== Exercise details ==
Copy nothing but the lines below running from the line containing "19 = true →" through the line containing "todo := .ret", both end lines included.

== Collected data ==

/-- 30_encoding.md R92, 46_driver_sequences.md R215: a poll reads its register into t, spends one read of its budget where it has
one, and goes on with its test, unless the read stopped the machine; the test goes on where the condition holds on the value read,
and polls again where it does not; the condition may be any test of the field polled; and a wait whose budget is spent, the drain of
`send` as well as a poll, ends the operation it stands in with a timeout, whatever was left of that operation, with the block as the
reads left it. That the host then goes on after the operation's own return is the model's reading (log entry 15). -/
def Obligations.PollsRepeatUntilMetOrSpent : Prop :=
  (∀ (s : State) (p : PollSpec) (budget : Option Nat) (ops : List HostOp) (ts : List Turn),
    Clean s → s.turns = .host :: ts →
    (∀ left : Option Nat, (budget = none ∧ left = none) ∨ (∃ k, budget = some (k + 1) ∧ left = some k) →
      s.host.todo = .poll p budget :: ops →
      ∃ u, busAccess (.rd p.off) { s with turns := ts, host := { s.host with todo := .pollTest p left :: ops } } = .next u ∧
        (Clean u → step s = .next { u with host := { u.host with x := { u.host.x with t := u.rdata } } }) ∧
        (¬Clean u → step s = .next u)) ∧
    (s.host.todo = .pollTest p budget :: ops → p.holds s.host.x.t = true →
      step s = .next { s with turns := ts, host := { s.host with todo := ops } }) ∧
    (s.host.todo = .pollTest p budget :: ops → p.holds s.host.x.t = false →
      step s = .next { s with turns := ts, host := { s.host with todo := .poll p budget :: ops } })) ∧
  (∀ (off : Offset) (lo len : Nat) (test : Nat → Bool), ∃ c : PollCond,
    ∀ w : Word, (PollSpec.mk off lo len c).holds w = test (w.extractLsb' lo len).toNat) ∧
  (∀ (s : State) (pre ops : List HostOp) (last : HostOp) (ts : List Turn),
    Clean s → s.turns = .host :: ts → (∀ o ∈ pre, o ≠ .retByte ∧ ∀ r, o ≠ .ret r) → (last = .retByte ∨ ∃ r, last = .ret r) →
    ((∃ p, s.host.todo = .poll p (some 0) :: (pre ++ last :: ops)) ∨ s.host.todo = .drain (some 0) :: (pre ++ last :: ops)) →
    step s = .next { s with turns := ts, host := { s.host with todo := ops, result := some (.err .timeout) } })

/-- 46_driver_sequences.md R206, R207: on the word a read of SR answers, `write` goes on exactly where at most 3 entries are queued,
and `read` exactly where a received word is. -/
def Obligations.PollsSeeTheFifoCounts : Prop :=
  ∀ s : State, FifoOk (dtx s.mcr) s.txf → FifoOk (drx s.mcr) s.rxf →
    ∃ t, exec .rdSr s = .next t ∧
      (txRoom.holds t.rdata = true ↔ s.txf.cnt ≤ 3) ∧ (rxReady.holds t.rdata = true ↔ 0 < s.rxf.cnt)

/-- 46_driver_sequences.md R213: where the wait of `write` has just ended, on a module that is up and has its TX FIFO enabled, the
next push of `write` is admitted and leaves no mark, whatever one move of the sequencer did in between. -/
def Obligations.PushAfterTheWaitIsAdmitted : Prop :=
  ∀ (s : State) (b : BitVec 8), Inv s → Clean s → s.mcr.mstr = true → s.mcr.mdis = false → s.mcr.disTxf = false →
    txRoom.holds (packSr s) = true →
    (∃ t, exec (.wrPushr (pushWord b)) s = .next t ∧ Clean t) ∧
    (Clean (sequencerMove s) → ∃ t, exec (.wrPushr (pushWord b)) (sequencerMove s) = .next t ∧ Clean t)

/-- 46_driver_sequences.md R209, R210: the drain of `send` reads SR into t, pops again while RXCTR is above 0, and else goes on; and
the fault check writes RFOF alone and ends the operation with an overrun exactly where bit 19 is 1. That the word is popped also
when the read of SR before it was the last one allowed is the model's choice (log entry 16). -/
def Obligations.SendDrainsAndReportsOverrun : Prop :=
  ∀ (s : State) (budget : Option Nat) (ops : List HostOp) (ts : List Turn), Clean s → s.turns = .host :: ts →
    (∀ left : Option Nat, (budget = none ∧ left = none) ∨ (∃ k, budget = some (k + 1) ∧ left = some k) →
      s.host.todo = .drain budget :: ops →
      ∃ u, busAccess (.rd Off.sr) { s with turns := ts, host := { s.host with todo := .drainTest left :: ops } } = .next u ∧
        (Clean u → step s = .next { u with host := { u.host with x := { u.host.x with t := u.rdata } } }) ∧
        (¬Clean u → step s = .next u)) ∧
    (s.host.todo = .drainTest budget :: ops → 0 < (s.host.x.t.extractLsb' 4 4).toNat →
      step s = .next { s with turns := ts,
                              host := { s.host with todo := .access (.rd Off.popr) (some .u) :: .drain budget :: ops } }) ∧
    (s.host.todo = .drainTest budget :: ops → (s.host.x.t.extractLsb' 4 4).toNat = 0 →
      step s = .next { s with turns := ts, host := { s.host with todo := ops } }) ∧
    (s.host.todo = .overrunTest :: .ret .ok :: ops → s.host.x.t.getLsbD 19 = true →
      step s = .next { s with turns := ts,
                              host := { s.host with todo := .access (.wr Off.sr 0x00080000#32) none :: .ret (.err .overrun) :: ops } }) ∧
    (s.host.todo = .overrunTest :: .ret .ok :: ops → s.host.x.t.getLsbD 19 = false →
      step s = .next { s with turns := ts, host := { s.host with todo := .ret .ok :: ops } })

/-- 46_driver_sequences.md R211: from every state that meets the invariant and carries no mark, with MDIS = 1 or MSTR = 1, the
fifteen moves of the host that run `start()` leave MSTR = 1, MDIS = 0, HALT = 0 and FMSZ = 7, both FIFOs empty, and every other
bit of CTAR0 as it was. It is stated for the run in which only the host moves. -/
def Obligations.StartBringsTheModuleUp : Prop :=
  ∀ (s : State) (ops : List HostOp) (ts : List Turn), Inv s → Clean s → (s.mcr.mdis = true ∨ s.mcr.mstr = true) →
    s.turns = List.replicate 15 .host ++ ts → s.host.todo = driverStart ++ ops →
    ∃ t, Sys2Proof.core.run 15 s = .next t ∧ Clean t ∧ t.turns = ts ∧ t.host.todo = ops ∧ t.host.result = some .ok ∧
      t.clkEn = true ∧ t.mcr.mstr = true ∧ t.mcr.mdis = false ∧ t.mcr.halt = false ∧
      t.mcr.pcsis = 0b111111#6 ∧ t.ctar0 = (s.ctar0 &&& ~~~0x78000000#32) ||| 0x38000000#32 ∧
      t.txf.cnt = 0 ∧ t.rxf.cnt = 0 ∧ t.seq = s.seq

/-- 60_exceptions.md R233: the operating modes and their conditions. -/
def Obligations.OperatingModesPartitionTheStates : Prop :=
  ∀ s : State,
    (mode s = .disabled ↔ s.mcr.mdis = true) ∧
    (mode s = .stopped ↔ s.mcr.mdis = false ∧ running s = false) ∧
    (mode s = .runningMaster ↔ running s = true ∧ s.mcr.mstr = true) ∧
    (mode s = .runningSlave ↔ running s = true ∧ s.mcr.mstr = false)

/-- 45_transfer_sequencer.md R194: the transfer states and their conditions. A master that does not run is uninitialized before the
first bring-up and stopped after it. That MSTR = 0 is uninitialized after the first bring-up too is the model's choice (log entry
13): R194's words leave it open. Which step counts as bring-up is the model's reading (log entry 13): from a state that meets
the invariant, every step but a chip reset remembers bring-up exactly where it was remembered already or MCR now stands as bring-up
leaves it (MSTR = 1, MDIS = 0, HALT = 0), and a chip reset forgets it. -/
def Obligations.TransferStatesFollowBringUp : Prop :=
  (∀ s : State,
    (transferState s = .uninitialized ↔ s.mcr.mstr = false ∨ (running s = false ∧ s.broughtUp = false)) ∧
    (transferState s = .ready ↔ running s = true ∧ s.mcr.mstr = true ∧ s.txf.cnt = 0 ∧ s.seq.busy = false) ∧
    (transferState s = .transferring ↔ running s = true ∧ s.mcr.mstr = true ∧ (0 < s.txf.cnt ∨ s.seq.busy = true)) ∧
    (transferState s = .stopped ↔ running s = false ∧ s.mcr.mstr = true ∧ s.broughtUp = true)) ∧
  (∀ s t : State, Inv s → step s = .next t →
    ((∀ ts, s.turns ≠ .chipReset :: ts) →
      (t.broughtUp = true ↔
        s.broughtUp = true ∨ (t.mcr.mstr = true ∧ t.mcr.mdis = false ∧ t.mcr.halt = false))) ∧
    (∀ ts, s.turns = .chipReset :: ts → t.broughtUp = false))
end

== Answer ==
    (s.host.todo = .overrunTest :: .ret .ok :: ops → s.host.x.t.getLsbD 19 = true →
      step s = .next { s with turns := ts,
                              host := { s.host with todo := .access (.wr Off.sr 0x00080000#32) none :: .ret (.err .overrun) :: ops } }) ∧
    (s.host.todo = .overrunTest :: .ret .ok :: ops → s.host.x.t.getLsbD 19 = false →
      step s = .next { s with turns := ts, host := { s.host with todo := .ret .ok :: ops } })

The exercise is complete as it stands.